Stefan Werding schrieb am 7.05.01 in den Westfälischen Nachrichten

Schon Opa - aber nicht alt
Herman van Veen ist seiner zärtlichen Sprache treu geblieben



MÜNSTER .
Herman van Veen ist 0pa. Herman van Veen benutzt einen Krückstock. Herman van Veen ist alt geworden. Sagt er. Aber die Glatze ist noch groß wie immer, die Haare sind noch so lang wie bei der Geburt seiner Tochter („Ein Supermädchen", über das er vor 33 Jahren "Kleiner Fratz" geschrieben hat) und - das ist entscheidend - seine Lieder sind noch genauso wehmütig und humorvoll, erfrischen und irritierend zugleich. Wie immer. Van Veen ist sich treu geblieben. Zum Glück. Er singt nicht nur ein Lied nach dem anderen.
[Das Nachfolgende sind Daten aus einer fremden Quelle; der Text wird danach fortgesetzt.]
-- ==== Sys2Proof/Machine/Operands.lean ====
section
/-! DEFINITION. The payload-descriptor wire format (spec/30_encoding.md R70 to R79): how each byte is unpacked into a
Descriptor's fields and packed from them, and the layout as a whole (presence, offsets, length). -/

namespace Sys2Proof.Machine

/-! ### Unpacking one byte -/

/-- Byte 0 (R70, R79): X, N, S and PID. The reserved bit 6 is not reported. -/
def unpackByte0 (b0 : Byte) : Descriptor :=
  { extendedControlBitsPresent := bit b0 7
    nonReferenceFrame := bit b0 5
    startOfPartition := bit b0 4
    pid := (b0.extractLsb 3 0).setWidth 8 }

/-- Byte 1, the extension byte (R71): I, L, T and K. -/
def unpackByte1 (d : Descriptor) (b1 : Byte) : Descriptor :=
  { d with
    pictureidPresent := bit b1 7
    tl0picidxPresent := bit b1 6
    tidPresent := bit b1 5
    keyidxPresent := bit b1 4 }

/-- The value bits of a picture-ID field's first byte, below M (R72). -/
def pictureIdBits (p0 : Byte) : BitVec 7 := p0.extractLsb 6 0

/-- The 1-byte picture ID, M = 0 (R72). -/
def pictureIdOf1 (p0 : Byte) : Half := (pictureIdBits p0).setWidth 16

/-- The 2-byte picture ID, M = 1, most significant bits first (R72; spec/20_memory.md R46). -/
def pictureIdOf2 (p0 p1 : Byte) : Half := (pictureIdBits p0 ++ p1).setWidth 16

/-- The TID and Y bits of the T/K byte, which carry meaning only when T = 1 (R74). -/
def unpackTid (d : Descriptor) (tk : Byte) : Descriptor :=
  if d.tidPresent then { d with tid := (tk.extractLsb 7 6).setWidth 8, layerSync := bit tk 5 } else d

/-- The KEYIDX bits of the T/K byte, which carry meaning only when K = 1 (R74). -/
def unpackKeyidx (d : Descriptor) (tk : Byte) : Descriptor :=
  if d.keyidxPresent then { d with keyidx := (tk.extractLsb 4 0).setWidth 8 } else d

/-! ### Packing one byte -/

/-- Four flags in bits 7 to 4 above a nibble: the shape of byte 0 and of byte 1. -/
def flagByte (b7 b6 b5 b4 : Bool) (low : BitVec 4) : Byte :=
  BitVec.ofBool b7 ++ BitVec.ofBool b6 ++ BitVec.ofBool b5 ++ BitVec.ofBool b4 ++ low

/-- M above seven value bits: the first byte of a picture-ID field (R72). -/
def pictureIdByte (m : Bool) (value : BitVec 7) : Byte := BitVec.ofBool m ++ value

/-- `{TID, Y, KEYIDX}`: the T/K byte (R74). -/
def tkByte (tid : BitVec 2) (y : Bool) (keyidx : BitVec 5) : Byte := tid ++ BitVec.ofBool y ++ keyidx

/-- X as a sender derives it (spec/41_descriptor_encode.md R132): the input's own X is not read. -/
def derivedX (d : Descriptor) : Bool :=
  d.pictureidPresent || d.tl0picidxPresent || d.tidPresent || d.keyidxPresent

/-- `{X, 0, N, S, PID}` (R133). -/
def packByte0 (d : Descriptor) : Byte :=
  flagByte (derivedX d) false d.nonReferenceFrame d.startOfPartition (d.pid.extractLsb 3 0)

/-- `{I, L, T, K, 0000}` (R134). -/
def packByte1 (d : Descriptor) : Byte :=
  flagByte d.pictureidPresent d.tl0picidxPresent d.tidPresent d.keyidxPresent 0

/-- `{0, picture_id[6:0]}` (R135). -/
def packPictureId1 (p : Half) : Byte := pictureIdByte false (p.extractLsb 6 0)

/-- `{1, picture_id[14:8]}`, the first byte of the 2-byte form (R135). -/
def packPictureIdHigh (p : Half) : Byte := pictureIdByte true (p.extractLsb 14 8)

/-- `picture_id[7:0]`, the second byte of the 2-byte form (R135). -/
def packPictureIdLow (p : Half) : Byte := p.extractLsb 7 0

/-- The T/K byte; a sub-field whose flag is 0 is written as 0 (R136). -/
def packTk (d : Descriptor) : Byte :=
  tkByte (if d.tidPresent then d.tid.extractLsb 1 0 else 0) (d.tidPresent && d.layerSync)
    (if d.keyidxPresent then d.keyidx.extractLsb 4 0 else 0)

/-! ### The bytes a sender emits, as one list -/

/-- The picture-ID field of R135: empty, 1 byte or 2 bytes. -/
def pictureIdBytes (d : Descriptor) : List Byte :=
  if d.pictureidPresent then
    if d.pictureId ≤ 127 then [packPictureId1 d.pictureId]
    else [packPictureIdHigh d.pictureId, packPictureIdLow d.pictureId]
  else []

/-- The TL0PICIDX field: empty or 1 byte (R73). -/
def tl0picidxBytes (d : Descriptor) : List Byte := if d.tl0picidxPresent then [d.tl0picidx] else []

/-- The T/K field: empty or 1 byte (R74, R136). -/
def tkBytes (d : Descriptor) : List Byte := if d.tidPresent || d.keyidxPresent then [packTk d] else []

/-- The minimal byte pattern of a Descriptor, in the field order of R75 (R133 to R136). -/
def descriptorBytes (d : Descriptor) : List Byte :=
  packByte0 d :: if derivedX d then packByte1 d :: (pictureIdBytes d ++ tl0picidxBytes d ++ tkBytes d) else []

/-- The first six bytes of a list as a window; a byte the list does not have is 0. -/
def windowOf (bytes : List Byte) : Window :=
  #v[bytes.getD 0 0, bytes.getD 1 0, bytes.getD 2 0, bytes.getD 3 0, bytes.getD 4 0, bytes.getD 5 0]

/-! ### The layout as a whole

The flags of a window as its own bytes spell them: a flag of the extension byte counts only where X = 1 (R71), and
M only where I = 1 (R72). -/

/-- X of a window's byte 0. -/
def wireX (w : Window) : Bool := w[0].getLsbD 7
/-- I of a window, 0 where X = 0. -/
def wireI (w : Window) : Bool := wireX w && w[1].getLsbD 7
/-- L of a window, 0 where X = 0. -/
def wireL (w : Window) : Bool := wireX w && w[1].getLsbD 6
/-- T of a window, 0 where X = 0. -/
def wireT (w : Window) : Bool := wireX w && w[1].getLsbD 5
/-- K of a window, 0 where X = 0. -/
def wireK (w : Window) : Bool := wireX w && w[1].getLsbD 4
/-- M of a window, 0 where I = 0. -/
def wireM (w : Window) : Bool := wireI w && w[2].getLsbD 7

/-- DescLen of R77, from the flags. -/
def descLen (x i m l t k : Bool) : Nat :=
  1 + x.toNat + x.toNat * i.toNat * (1 + m.toNat) + x.toNat * l.toNat + x.toNat * (t || k).toNat

/-- DescLen of the descriptor that a window's bytes spell. -/
def wireLen (w : Window) : Nat := descLen (wireX w) (wireI w) (wireM w) (wireL w) (wireT w) (wireK w)

/-- `w_picid` of R75. -/
def wirePictureIdWidth (w : Window) : Nat := (wireI w).toNat * (1 + (wireM w).toNat)

/-- `off_tl0` of R75. -/
def wireOffTl0 (w : Window) : Nat := 2 + wirePictureIdWidth w

/-- `off_tk` of R75. -/
def wireOffTk (w : Window) : Nat := 2 + wirePictureIdWidth w + (wireL w).toNat

/-- Byte `i` of a window, for an offset that is computed. -/
def byteAt (w : Window) (i : Nat) : Byte := w[i]?.getD 0

/-- The bits of the T/K byte that carry meaning under a window's flags (R74). -/
def wireTkMask (w : Window) : Byte :=
  (if wireT w then 0xE0 else 0) ||| (if wireK w then 0x1F else 0)

/-- The Descriptor that a window's bytes spell (R70 to R75), each field taken from its offset by masks and shifts; a
field whose flag is 0 is 0 (spec/40_descriptor_decode.md R108). -/
def wireDescriptor (w : Window) : Descriptor :=
  { extendedControlBitsPresent := wireX w
    nonReferenceFrame := w[0].getLsbD 5
    startOfPartition := w[0].getLsbD 4
    pid := w[0] &&& 0x0F
    pictureidPresent := wireI w
    pictureId :=
      if wireM w then ((w[2] &&& 0x7F).setWidth 16 <<< 8) ||| w[3].setWidth 16
      else if wireI w then (w[2] &&& 0x7F).setWidth 16
      else 0
    tl0picidxPresent := wireL w
    tl0picidx := if wireL w then byteAt w (wireOffTl0 w) else 0
    tidPresent := wireT w
    tid := if wireT w then byteAt w (wireOffTk w) >>> 6 else 0
    layerSync := wireT w && (byteAt w (wireOffTk w)).getLsbD 5
    keyidxPresent := wireK w
    keyidx := if wireK w then byteAt w (wireOffTk w) &&& 0x1F else 0 }

/-- A descriptor's bytes after the normalisations of spec/41_descriptor_encode.md R140: reserved bits cleared, absent
T/K sub-fields cleared, a 2-byte picture ID of 127 or less shortened, an extension byte with no field flag dropped. -/
def normalizedBytes (w : Window) : List Byte :=
  if wireI w || wireL w || wireT w || wireK w then
    [w[0] &&& 0xBF, w[1] &&& 0xF0] ++
      (if wireI w then
        if wireM w then
          if pictureIdOf2 w[2] w[3] ≤ 127 then [w[3] &&& 0x7F] else [w[2], w[3]]
        else [w[2]]
      else []) ++
      (if wireL w then [byteAt w (wireOffTl0 w)] else []) ++
      (if wireT w || wireK w then
        [byteAt w (wireOffTk w) &&& wireTkMask w] else [])
  else [w[0] &&& 0x3F]

end Sys2Proof.Machine
end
Er erzählt in seiner zärtlichen Sprache wunderschöne Geschichten.

Der 56-jährige Liedermacher und Clown, Geschichtenerzähler und Geiger, Tänzer und Kasper war am Wochenende in Münster - und hat zum Auftakt für seine Gäste eine gut zweistündige Show auf die Bühne gebracht, die sie mit stehenden Ovationen und sechs, sieben Zugaben belohnten.

Ein kleines Häufchen Unentwegter holte seinen Liebling mit halbstündigen Zugaberufen noch mal auf die Bühne, als die anderen Konzertbesucher schon längst wieder auf dem Weg nach Hause waren oder den Musiker zumindest schon unter der Dusche wähnten. Doch van Veen legte noch mal nach.


Der Niederländer singt über Themen, die nicht gerade einen vergnüglichen Abend versprechen: Das Leben ist eine „ablaufende Angelegenheit", „die Wahrheit ist viel besser zu ertragen, wenn sie klingt" und über das „Mädchen mit Magersucht". Aber van Veen singt auch über die Liebe, über Geborgenheit, über Vertrauen. Er macht sich lustig, verspottet die Oper, die so schön wäre, „wenn es keine Sänger gäbe", lässt sich für ein paar hysterische Kreischer aus dem Publikum dazu hinreißen, wie einst Blödelbarde 0tto über die Bühne zu hopse. Und so vergossen die Besucher ihre Tränen über schreiend komische Geschichten genauso wie über seine trübseligen Lieder.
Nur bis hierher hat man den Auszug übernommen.